Roll Dice - TekMol
https://www.google.com/search?q=d8
======
themodelplumber
This is pretty cool. Not only are the graphics pleasant, but the interface is
more elegant (I think is the right term) than I was thinking.

I like to play Supers! RED, where your superhero character / vehicle /
organization stats and powers are rated by the number of D6 you get to roll
when those stats are relevant to an outcome. So my first thought was, "ok, if
my character has a 5D super-weapon, how do I roll 5D6 here?" But within a
couple seconds it was intuitively clear--tap the die in the dice-toolbar
again, to count up to 5 dice. And tapping/clicking in this way isn't even that
annoying a mechanism as compared to some spinner-based mechanisms. For one,
you get a graphical animation effect with each new die. So that aspect is
really nice.

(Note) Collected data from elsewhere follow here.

/-- A failure that concerns no field (R490). -/
def noField (st : Status) : CFail := ⟨st, 0, 0, 0, 0, 0, 0⟩

/-- A failure of a field. -/
def atField (st : Status) (f : Fld) (ix : List Nat) : CFail :=
  let k := f.reg.key ix
  ⟨st, f.reg.row.cls, k / 2 ^ 20, k % 2 ^ 20, f.lsb, 0, 0⟩

/-- A failure of a segment-table field (R168). -/
def atSeg (st : Status) (k entry cls lsb : Nat) : CFail := ⟨st, cls, 0, 0, lsb, k, entry⟩

/-- One failure when a check fails. -/
def failIf (b : Bool) (x : CFail) : List CFail := if b then [x] else []

/-! ### What a commit covers (R42, R492) -/

/-- A commit: its scope code, its target, and whether the physical function issues it (R355). -/
structure Scope where
  code : Nat
  target : Nat
  byPf : Bool
  deriving DecidableEq, Repr

namespace State

/-- Does a session own the unit of a register, or is it a register of the session (R486)? -/
def ownsReg (s : State) (k : Fin 16) (r : Reg) (ix : List Nat) : Bool :=
  let i := if decide ((r.row.dims.headD (0, 0)).1 = 2 ^ 20) then ix.getD 1 0 else ix.headD 0
  match r.row.own with
  | .device => false
  | .page => false
  | .session => i == k.val
  | .slice => s.ownsSlice k i
  | .furrow => s.ownsFw k i
  | .trigger => s.ownsTg k i
  | .output => s.ownsAo k i
  | .mu => s.ownsMu k i
  | .mt => s.ownsMt k i
  | .input => s.ownerInput i == some k

/-- Does a commit cover a register (R42, R355, R492)? -/
def covers (s : State) (v : Scope) (r : Reg) (ix : List Nat) : Bool :=
  let i := if decide ((r.row.dims.headD (0, 0)).1 = 2 ^ 20) then ix.getD 1 0 else ix.headD 0
  match r.row.scope with
  | none => false
  | some c =>
    if v.code = 0 then true
    else if v.code = 1 then
      if c = 8 then v.byPf && i == v.target
      else decide (1 ≤ c) && decide (c ≤ 5) && s.ownsReg (Fin.ofNat 16 v.target) r ix
    else if v.code = 6 then c == 6
    else c == v.code && i == v.target

/-- The values a commit would make active: every covered register whose shadow differs (R39, R41). -/
def commitVals (s : State) (v : Scope) : List (Nat × Word) :=
  let keys := s.regs.shadow.map (·.1) ++ (s.regs.active.map (·.1)).filter (fun k => !s.regs.shadow.any (fun p => p.1 == k))
  (keys.filter (fun k => s.shadowK k != s.activeK k &&
    (match regAt k with
      | some (r, ix) => s.covers v r ix
      | none => false))).map (fun k => (k, s.shadowK k))

/-- The segment tables a commit makes active (R165). -/
def commitSegs (s : State) (v : Scope) : List (Nat × SMap Nat) :=
  ((List.finRange 16).filter (fun k => v.code == 0 || (v.code == 1 && k.val == v.target))).map (fun k => (k.val, s.sess[k].segShadow))

/-- The device as it would stand after the commit: its active copies and the commit's own values. The values of an earlier live commit that has passed
and is still pending do not count, in the loop check either, of which R43 says nothing (DESIGN CHOICE, log 73). -/
def candidate (s : State) (vals : List (Nat × Word)) (segs : List (Nat × SMap Nat)) : State :=
  let s := vals.foldl (fun s p => s.putActive p.1 p.2) s
  segs.foldl (fun s p => s.modSess (Fin.ofNat 16 p.1) (fun x => { x with segActive := p.2 })) s

/-- The covered slices, generators, outputs, trigger units, sessions, inputs, measurement units and mask tests. -/
def covSlice (s : State) (v : Scope) (n : Nat) : Bool :=
  v.code == 0 || (v.code == 1 && s.ownsSlice (Fin.ofNat 16 v.target) n) || (v.code == 2 && v.target == n)
def covFw (s : State) (v : Scope) (g : Nat) : Bool :=
  v.code == 0 || (v.code == 1 && s.ownsFw (Fin.ofNat 16 v.target) g) || (v.code == 3 && v.target == g)
def covAo (s : State) (v : Scope) (o : Nat) : Bool :=
  v.code == 0 || (v.code == 1 && s.ownsAo (Fin.ofNat 16 v.target) o) || (v.code == 4 && v.target == o)
def covTg (s : State) (v : Scope) (u : Nat) : Bool :=
  v.code == 0 || (v.code == 1 && s.ownsTg (Fin.ofNat 16 v.target) u) || (v.code == 5 && v.target == u)
def covInput (s : State) (v : Scope) (i : Nat) : Bool :=
  v.code == 0 || (v.code == 1 && s.ownerInput i == some (Fin.ofNat 16 v.target))
def covMu (s : State) (v : Scope) (u : Nat) : Bool := v.code == 0 || (v.code == 1 && s.ownsMu (Fin.ofNat 16 v.target) u)
def covMt (s : State) (v : Scope) (m : Nat) : Bool := v.code == 0 || (v.code == 1 && s.ownsMt (Fin.ofNat 16 v.target) m)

Kudos to the developers.

------
ChrisGranger
DuckDuckGo offers a dice rolling tool as well, although this Google one is a
lot prettier.

[https://duckduckgo.com/?q=roll+3d12&ia=answer](https://duckduckgo.com/?q=roll+3d12&ia=answer)

[https://duckduckgo.com/?q=roll+two+dice&ia=answer](https://duckduckgo.com/?q=roll+two+dice&ia=answer)

------
theandrewbailey
With physics: [http://a.teall.info/dice/](http://a.teall.info/dice/)